10.5. Ignore Case for Usernames
As a final treat, here is another example. Recently the question was raised on our Community Forums https://forum.reportserver.net/ whether for the purpose of authentication usernames are case sensitive, and if so, if this could be changed. Indeed, by default, usernames in ReportServer are case sensitive. However, given the information covered in this tutorial it should not be too difficult to write a custom PAM that ignores the case of a provided username. The only missing piece is the information on how to validate a password against ReportServer's stored user passwords. For this we can use the net.datenwerke.rs.utils.crypto.PasswordHasher object that provides the convenience method
public boolean validatePassword(String hashedPassword, String cleartextPassword);
Following is the complete example. Note that we have opted for a slight optimization to find the user. That is, instead of looping over all users we use a single query to find the correct user.

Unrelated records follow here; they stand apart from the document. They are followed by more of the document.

-- ==== Sys2Proof/Laws/Ops.lean ====
section
/-! SUPPORT. What the shared operations leave alone: one lemma for each block an operation does not touch. -/

namespace Sys2Proof.Machine

/-! ### Single records of a table: only their own block changes -/

@[simp] theorem State.putSlab_pending (s : State) (x : Slab) : (s.putSlab x).pending = s.pending := by
  rfl
@[simp] theorem State.putSlab_seconds (s : State) (x : Slab) : (s.putSlab x).seconds = s.seconds := by
  rfl
@[simp] theorem State.putSlab_freeCount (s : State) (x : Slab) : (s.putSlab x).freeCount = s.freeCount := by
  rfl
@[simp] theorem State.putSlab_plans (s : State) (x : Slab) : (s.putSlab x).plans = s.plans := by
  rfl
@[simp] theorem State.putSlab_cutting (s : State) (x : Slab) : (s.putSlab x).cutting = s.cutting := by
  rfl
@[simp] theorem State.putSlab_cost (s : State) (x : Slab) : (s.putSlab x).cost = s.cost := by
  rfl
@[simp] theorem State.putSlab_water (s : State) (x : Slab) : (s.putSlab x).water = s.water := by
  rfl
@[simp] theorem State.putSlab_gate (s : State) (x : Slab) : (s.putSlab x).gate = s.gate := by
  rfl
@[simp] theorem State.putSlab_line (s : State) (x : Slab) : (s.putSlab x).line = s.line := by
  rfl
@[simp] theorem State.putSlab_alarms (s : State) (x : Slab) : (s.putSlab x).alarms = s.alarms := by
  rfl
@[simp] theorem State.putSlab_office (s : State) (x : Slab) : (s.putSlab x).office = s.office := by
  rfl
@[simp] theorem State.putSlab_handler (s : State) (x : Slab) : (s.putSlab x).handler = s.handler := by
  rfl

@[simp] theorem State.dropSlab_pending (s : State) (x : Nat) : (s.dropSlab x).pending = s.pending := by
  rfl
@[simp] theorem State.dropSlab_seconds (s : State) (x : Nat) : (s.dropSlab x).seconds = s.seconds := by
  rfl
@[simp] theorem State.dropSlab_freeCount (s : State) (x : Nat) : (s.dropSlab x).freeCount = s.freeCount := by
  rfl
@[simp] theorem State.dropSlab_plans (s : State) (x : Nat) : (s.dropSlab x).plans = s.plans := by
  rfl
@[simp] theorem State.dropSlab_cutting (s : State) (x : Nat) : (s.dropSlab x).cutting = s.cutting := by
  rfl
@[simp] theorem State.dropSlab_cost (s : State) (x : Nat) : (s.dropSlab x).cost = s.cost := by
  rfl
@[simp] theorem State.dropSlab_water (s : State) (x : Nat) : (s.dropSlab x).water = s.water := by
  rfl
@[simp] theorem State.dropSlab_gate (s : State) (x : Nat) : (s.dropSlab x).gate = s.gate := by
  rfl
@[simp] theorem State.dropSlab_line (s : State) (x : Nat) : (s.dropSlab x).line = s.line := by
  rfl
@[simp] theorem State.dropSlab_alarms (s : State) (x : Nat) : (s.dropSlab x).alarms = s.alarms := by
  rfl
@[simp] theorem State.dropSlab_office (s : State) (x : Nat) : (s.dropSlab x).office = s.office := by
  rfl
@[simp] theorem State.dropSlab_handler (s : State) (x : Nat) : (s.dropSlab x).handler = s.handler := by
  rfl

@[simp] theorem State.touch_pending (s : State) (x : Nat) : (s.touch x).pending = s.pending := by
  rfl
@[simp] theorem State.touch_seconds (s : State) (x : Nat) : (s.touch x).seconds = s.seconds := by
  rfl
@[simp] theorem State.touch_freeCount (s : State) (x : Nat) : (s.touch x).freeCount = s.freeCount := by
  rfl
@[simp] theorem State.touch_plans (s : State) (x : Nat) : (s.touch x).plans = s.plans := by
  rfl
@[simp] theorem State.touch_cutting (s : State) (x : Nat) : (s.touch x).cutting = s.cutting := by
  rfl
@[simp] theorem State.touch_cost (s : State) (x : Nat) : (s.touch x).cost = s.cost := by
  rfl
@[simp] theorem State.touch_water (s : State) (x : Nat) : (s.touch x).water = s.water := by
  rfl
@[simp] theorem State.touch_gate (s : State) (x : Nat) : (s.touch x).gate = s.gate := by
  rfl
@[simp] theorem State.touch_line (s : State) (x : Nat) : (s.touch x).line = s.line := by
  rfl
@[simp] theorem State.touch_alarms (s : State) (x : Nat) : (s.touch x).alarms = s.alarms := by
  rfl
@[simp] theorem State.touch_office (s : State) (x : Nat) : (s.touch x).office = s.office := by
  rfl
@[simp] theorem State.touch_handler (s : State) (x : Nat) : (s.touch x).handler = s.handler := by
  rfl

import net.datenwerke.security.service.authenticator.ReportServerPAM
import net.datenwerke.rs.authenticator.client.login.dto.UserPasswordAuthToken
import net.datenwerke.security.service.authenticator.AuthenticationResult
import net.datenwerke.security.service.authenticator.hooks.PAMHook
import net.datenwerke.security.service.authenticator.hooks.adapter.PAMHookAdapter
import net.datenwerke.rs.utils.crypto.PasswordHasher
def passwordHasher = GLOBALS.getInstance(PasswordHasher
def customPAM = [
authenticate : { tokens ->
if(tokens.length == 0 || ! tokens[0] instanceof UserPasswordAuthToken)
return AuthenticationResult.denyAccess() // don't play nice. Deny authentication
try{
def user = GLOBALS.getEntityManager()
.createQuery('FROM User WHERE lower(username) = :name')

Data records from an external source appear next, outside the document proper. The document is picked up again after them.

/-- The shop with one report of the line port standing. -/
def reported (s : State) (r : LineReport) : State := { s with line := { s.line with reports := [r] } }
theorem witness_LinePortReportsAreTaken_start :
    let s := reported (bedShop .issued (saw .working (some 11) [0]) [record .sent]) (.startFailed 1 0)
    LineReport.startFailed 1 0 ∈ s.line.reports ∧ s.record? 0 = some (record .sent) ∧ (record .sent).onCutter = 1 ∧
      (record .sent).state = .sent ∧ s.cutter? 1 = some (saw .working (some 11) [0]) ∧
      (saw .working (some 11) [0]).state ≠ .faulted := by decide +kernel
theorem witness_LinePortReportsAreTaken_abort :
    LineReport.abortFailed 1 ∈ (reported quietShop (.abortFailed 1)).line.reports := by decide +kernel
theorem witness_LinePortReportsAreTaken_unreachable :
    let s := reported (bedShop .issued (saw .working (some 11) [0]) [record .sent]) (.unreachable 1)
    LineReport.unreachable 1 ∈ s.line.reports ∧ s.cutter? 1 = some (saw .working (some 11) [0]) := by decide +kernel

/-- The part with its office receiver as given. -/
def receiving (r : Receiver) : State := { State.reset with office := { State.reset.office with receiver := r } }
/-- A header with body length 4,096, and one with 4,097. -/
def header4096 : List Byte := [1#8, 0#8, 0#8, 7#8, 1#8, 16#8, 0#8]
def header4097 : List Byte := [1#8, 0#8, 0#8, 7#8, 1#8, 16#8, 1#8]
/-- The worked REQUEST of 10. -/
def header731 : List Byte := [1#8, 6#8, 2#8, 219#8, 2#8, 0#8, 10#8]
def body731 : List Byte := [2#8, 1#8, 0#8, 1#8, 2#8, 50#8, 0#8, 0#8, 1#8, 4#8]
theorem witness_OfficePortReceivesFrames_begin :
    State.reset.quiet = true ∧ State.reset.office.receiver = .hunting := by decide +kernel
theorem witness_OfficePortReceivesFrames_header :
    (receiving (.header true)).quiet = true ∧ (receiving (.header true)).office.receiver = .header true ∧
      header4096.length = 7 ∧ headerLength header4096 = 4096 ∧ header4097.length = 7 ∧ headerLength header4097 = 4097 := by
  decide +kernel
theorem witness_OfficePortReceivesFrames_arrived :
    (receiving (.body true header731)).quiet = true ∧
      (receiving (.body true header731)).office.receiver = .body true header731 ∧
      (body731 ++ be2 (crc16 (header731 ++ body731))).length = headerLength header731 + 2 := by decide +kernel

/-- A state whose floor line is held by a broadcast frame, with REPLY and REPORT frames waiting as given. -/
def outputs (replies : List (List Byte)) (reports : List Report) : State :=
  { State.reset with
    line := { State.reset.line with holder := .frame }
    office := { State.reset.office with replies := replies, sending := some (.reply [0#8]) }
    alarms := { State.reset.alarms with reports := reports } }
/-- A STOCK report. -/
def report : Report := { body := .stock .created 11, time := 0, gap := false }
theorem witness_OutputArbiterChoosesReplyFirst :
    (outputs [[1#8]] [report]).quiet = true ∧ (outputs [[1#8]] [report]).line.holder ≠ .free ∧
      (outputs [[1#8]] [report]).office.replies = [1#8] :: [] ∧ (outputs [] [report]).quiet = true ∧
      (outputs [] [report]).line.holder ≠ .free ∧ (outputs [] [report]).alarms.reports = report :: [] ∧
      (outputs [] []).quiet = true ∧ (outputs [] []).line.holder ≠ .free ∧ (outputs [] []).alarms.reports = [] := by
  decide +kernel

.setParameter('name', tokens[0].username.toLowerCase())
.singleResult
if(null != user){
if(passwordHasher.validatePassword(user.password, tokens[0].password)){
return AuthenticationResult.grantAccess(user) // let user pass
}
}
} catch(all){
// potential logging
}
return AuthenticationResult.denyAccess() // don't play nice. Deny authentication
},
getClientModuleName : { return 'net.datenwerke.rs.authenticator.client.login.pam.UserPasswordClientPAM' }
] as ReportServerPAM
def callback = [
afterStaticPamConfig : {pams ->
pams.clear()
pams.add(customPAM)
}
] as PAMHookAdapter
GLOBALS.services.callbackRegistry.attachHook('MY_CUSTOM_AUTHENTICATOR', PAMHook, callback)
A final word of warning. ReportServer does not enforce usernames to be unique when ignoring case sensitivity. Thus, if two users are given, for example, the usernames JohnDoe and johndoe then the authentication will fail for them (the getSingleResult() method will throw a NonUniqueResultException).